For public awareness and in the interest of transparency, CDC is providing timely updates on the following serious adverse events of interest:
- Anaphylaxis after COVID-19 vaccination is rare and has occurred in approximately 2 to 5 people per million vaccinated in the United States. Severe allergic reactions, including anaphylaxis, can occur after any vaccination. If this occurs, vaccination providers can effectively and immediately treat the reaction. Learn more about COVID-19 vaccines and allergic reactions, including anaphylaxis.
- Thrombosis with thrombocytopenia syndrome (TTS) after Johnson & Johnson’s Janssen (J&J/Janssen) COVID-19 vaccination is rare. As of July 12, 2021, more than 12.8 million doses of the J&J/Janssen COVID-19 Vaccine have been given in the United States. CDC and FDA identified 38 confirmed reports of people who got the J&J/Janssen COVID-19 Vaccine and later developed TTS. Women younger than 50 years old especially should be aware of the rare but increased risk of this adverse event. There are other COVID-19 vaccine options available for which this risk has not been seen. Learn more about J&J/Janssen COVID-19 Vaccine and TTS.
- To date, two confirmed cases of TTS following mRNA COVID-19 vaccination (Moderna) have been reported to VAERS after more than 321 million doses of mRNA COVID-19 vaccines administered in the United States. Based on available data, there is not an increased risk for TTS after mRNA COVID-19 vaccination.
- CDC and FDA are monitoring reports of Guillain-Barré Syndrome (GBS) in people who have received the J&J/Janssen COVID-19 Vaccine. GBS is a rare disorder where the body’s immune system damages nerve cells, causing muscle weakness and sometimes paralysis. Most people fully recover from GBS, but some have permanent nerve damage. After 12.8 million J&J/Janssen COVID-19 Vaccine doses administered, there have been around 100 preliminary reports of GBS identified in VAERS. These cases have largely been reported about 2 weeks after vaccination and mostly in men, many 50 years and older. CDC will continue to monitor for and evaluate reports of GBS occurring after COVID-19 vaccination and will share more information as it becomes available.

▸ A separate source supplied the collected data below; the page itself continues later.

-- ==== Sys2Proof/Laws/Event.lean ====
section
/-! SUPPORT. What the events do to the mode, and which of the fixed fields they leave (R18, R24, R28 to R30). -/

set_option Elab.async false

namespace Sys2Proof.Machine

set_option maxRecDepth 8000


theorem Part.linkDiscard_mode (p : Part) : p.linkDiscard.svc.mode = p.svc.mode := rfl
theorem Part.pushReply_mode (p : Part) (r) : (p.pushReply r).svc.mode = p.svc.mode
    := by rw [Part.mode_of_fixed (Part.pushReply_fixed _ _)]
theorem Part.offerCtrl_mode (p : Part) (t l) : (p.offerCtrl t l).svc.mode = p.svc.mode := by
  unfold Part.offerCtrl; split; · rfl
  split
  · exact Part.pushReply_mode _ _
  · rfl
theorem Part.offerBand_mode (p : Part) (l) : (p.offerBand l).svc.mode = p.svc.mode := by
  unfold Part.offerBand; split <;> rfl
theorem Part.wakeToLive_mode (p : Part) : p.wakeToLive.svc.mode = .live := by
  simp only [Part.wakeToLive]
  rw [Part.mode_of_fixed (Part.walk_fixed _), Part.mode_of_fixed (Part.resumeIdle_fixed _ _),
      Part.mode_of_fixed (Part.resumeIdle_fixed _ _), Part.mode_of_fixed (Part.wakeSlots_fixed _)]
  rfl
theorem Part.controlArrival_mode (p : Part) : p.controlArrival.svc.mode = p.svc.mode ∨
    (p.svc.mode = .parkPending ∧ p.controlArrival.svc.mode = .drain) ∨
        (p.svc.mode.dark = true ∧ p.controlArrival.svc.mode = .live) := by
  unfold Part.controlArrival
  cases h : p.svc.mode <;> simp [Part.endGrace, Part.wakeToLive_mode, Mode.dark, h]
theorem Part.wakeCondition_mode (p : Part) (w) : (p.wakeCondition w).svc.mode = p.svc.mode ∨
    (p.svc.mode = .parkPending ∧ (p.wakeCondition w).svc.mode = .drain) ∨
        (p.svc.mode = .parked ∧ w.timer ≠ none ∧ (p.wakeCondition w).svc.mode = .waking) ∨
            (p.svc.mode.dark = true ∧ w.timer = none ∧ (p.wakeCondition w).svc.mode = .live) := by
  unfold Part.wakeCondition
  cases h : p.svc.mode <;> cases hw : w.timer <;> simp [Part.endGrace, Part.wakeToLive_mode, Mode.dark, h,
      Part.startDebounce, Part.setMode]
theorem Part.raiseWake_mode (p : Part) (w) : (p.raiseWake w).svc.mode = p.svc.mode ∨
    (p.svc.mode = .parkPending ∧ (p.raiseWake w).svc.mode = .drain) ∨
        (p.svc.mode = .parked ∧ w.timer ≠ none ∧ (p.raiseWake w).svc.mode = .waking) ∨
            (p.svc.mode.dark = true ∧ w.timer = none ∧ (p.raiseWake w).svc.mode = .live) := by
  simp only [Part.raiseWake]
  split
  · exact Part.wakeCondition_mode _ _
  · left; rfl
theorem Part.failDebounce_mode (p : Part) (w) : (p.failDebounce w).svc.mode = p.svc.mode ∨
    (p.svc.mode = .waking ∧ (p.failDebounce w).svc.mode = .parked) := by
  unfold Part.failDebounce
  split
  · rename_i h1 h2
    split
    · simp only
      split
      · left; rw [h1]
      · right; exact ⟨h1, rfl⟩
    · left; rfl
  · left; rfl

- Myocarditis and pericarditis after COVID-19 vaccination are rare. As of July 12, 2021, VAERS has received 1,047 reports of myocarditis or pericarditis among people ages 30 and younger who received a COVID-19 vaccine. Most cases have been reported after mRNA COVID-19 vaccination (Pfizer-BioNTech or Moderna), particularly in male adolescents and young adults. Through follow-up, including medical record reviews, CDC and FDA have confirmed 633 reports of myocarditis or pericarditis. CDC and its partners are investigating these reports to assess whether there is a relationship to COVID-19 vaccination. Learn more about COVID-19 vaccines and myocarditis.

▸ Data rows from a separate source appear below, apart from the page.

-- ==== Sys2Proof/Tests/Slice0.lean ====
section
/-! SUPPORT. Tests: the checks of WellFormed, the worked examples of the spec, and for every statement with hypotheses a state
and operands that meet them, clause by clause. -/

set_option Elab.async false

namespace Sys2Proof.Tests

open Sys2Proof.Machine

set_option maxRecDepth 8000

/-! ### Small states -/

/-- The state after reset in another mode. -/
def inMode (m : Mode) : State := { State.reset with svc := { State.reset.svc with mode := m } }

/-- The state after reset in LIVE. -/
def live : State := inMode .live

/-- The state with one request of tag 7 at the head of the control request queue. -/
def ask (s : State) (code : Byte) (args : List Byte) : State :=
  { s with lnk := { s.lnk with ctrl := [{ tag := 7, payload := code :: 0 :: args }] } }

theorem asks (s : State) (code : Byte) (args : List Byte) (h : s.inReset = false := by rfl)
    (h' : s.lnk.handler = .idle := by rfl) : (ask s code args).Asks code 7 args [] :=
  ⟨h, h', 0, rfl⟩

/-- What a next state shows. -/
def after {α : Type} (o : Host.Outcome State Fault Refusal) (f : State → α) : Option α :=
  match o with
  | .next t => some (f t)
  | .fault _ => none
  | .refused _ => none

/-- Status and result of the REPLY that waits. -/
def reply (s : State) : Option (Status × List Byte) :=
  match s.lnk.handler with
  | .serving r _ => some (r.status, r.result)
  | .idle | .resetSending | .resetDue => none

/-- An OPEN order with nothing in it. -/
def order (n : Nat) : Order :=
  { number := n, state := .opened, funding := .perItem, slot := none, locked := none, items := [], total := 0
    cashIn := 0, cardAuth := 0, consumed := 0, cancel := false, change := none, captured := none
    cashless := { state := .none, requested := 0, approved := 0, reason := none, lateSeen := false } }

/-- An item of order record 0, W 4 and L 2, in region 5. -/
def item (st : ItemState) : Item :=
  { order := 0, sequence := 0, code := 5, price := 300, maskA := true, maskB := true, media := 0, finish := .gloss
    tone := 0, copies := 3, copiesDone := 0, width := 4, length := 2, region := 5, received := 0, state := st
    debited := false, reprintUsed := false, engine := none, reason := none }

/-- A read request of one sector. -/
def readReq (uid : Nat) : ReadReq :=
  { uid := uid, tag := 3, first := 0, count := 1, next := 0, produced := 0, owner := 1, preview := false
    cancelPending := false, retried := false }

/-- A frame in transmission. -/
def sending : TxFrame := { cls := 0x82, flags := 0, tag := 0, payload := [], crc := 0 }

/-- The state with the transmitter at work. -/
def busy (s : State) : State := { s with lnk := { s.lnk with tx := some sending } }

/-- A SECTOR frame of request `uid`. -/
def frameOf (uid : Nat) : SectorFrame := endingFrame 0 (readReq uid) .ok

/-- The transmitter at work, a frame on offer and perhaps one in the transfer buffer, so that no frame moves. -/
def waiting (offered : Nat) (buffer : Option Nat) (s : State) : State :=
  { busy s with csu := { s.csu with offered := some (frameOf offered), buffer := buffer.map frameOf } }

/-- A transmitter at work or idle beside an empty reply queue, and the offered position full or empty. -/
def moving (tx offered : Bool) (s : State) : State :=
  { s with
    lnk := { s.lnk with tx := if tx then some sending else none }
    csu := { s.csu with offered := if offered then some (frameOf 9) else none } }

/-- The state with a request served whose REPLY waits. -/
def served (s : State) (h : Handover) : State :=
  { s with lnk := { s.lnk with handler := .serving { tag := 7, code := 0x10, status := .ok, result := [] } h } }

/-- The state with one slot record changed. -/
def slotted (s : State) (i : Fin 4) (f : Slot → Slot) : State := s.withSlot i (f s.csu.slots[i])

/-- The state with a card bus in a phase. -/
def onBus (s : State) (i : Fin 4) (phase : BusPhase) : State :=
  slotted s i fun x => { x with bus := { x.bus with phase := phase } }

- Reports of death after COVID-19 vaccination are rare. More than 334 million doses of COVID-19 vaccines were administered in the United States from December 14, 2020, through July 12, 2021. During this time, VAERS received 6,079 reports of death (0.0018%) among people who received a COVID-19 vaccine. FDA requires healthcare providers to report any death after COVID-19 vaccination to VAERS, even if it’s unclear whether the vaccine was the cause. Reports of adverse events to VAERS following vaccination, including deaths, do not necessarily mean that a vaccine caused a health problem. A review of available clinical information, including death certificates, autopsy, and medical records, has not established a causal link to COVID-19 vaccines. However, recent reports indicate a plausible causal relationship between the J&J/Janssen COVID-19 Vaccine and TTS, a rare and serious adverse event—blood clots with low platelets—which has caused deaths.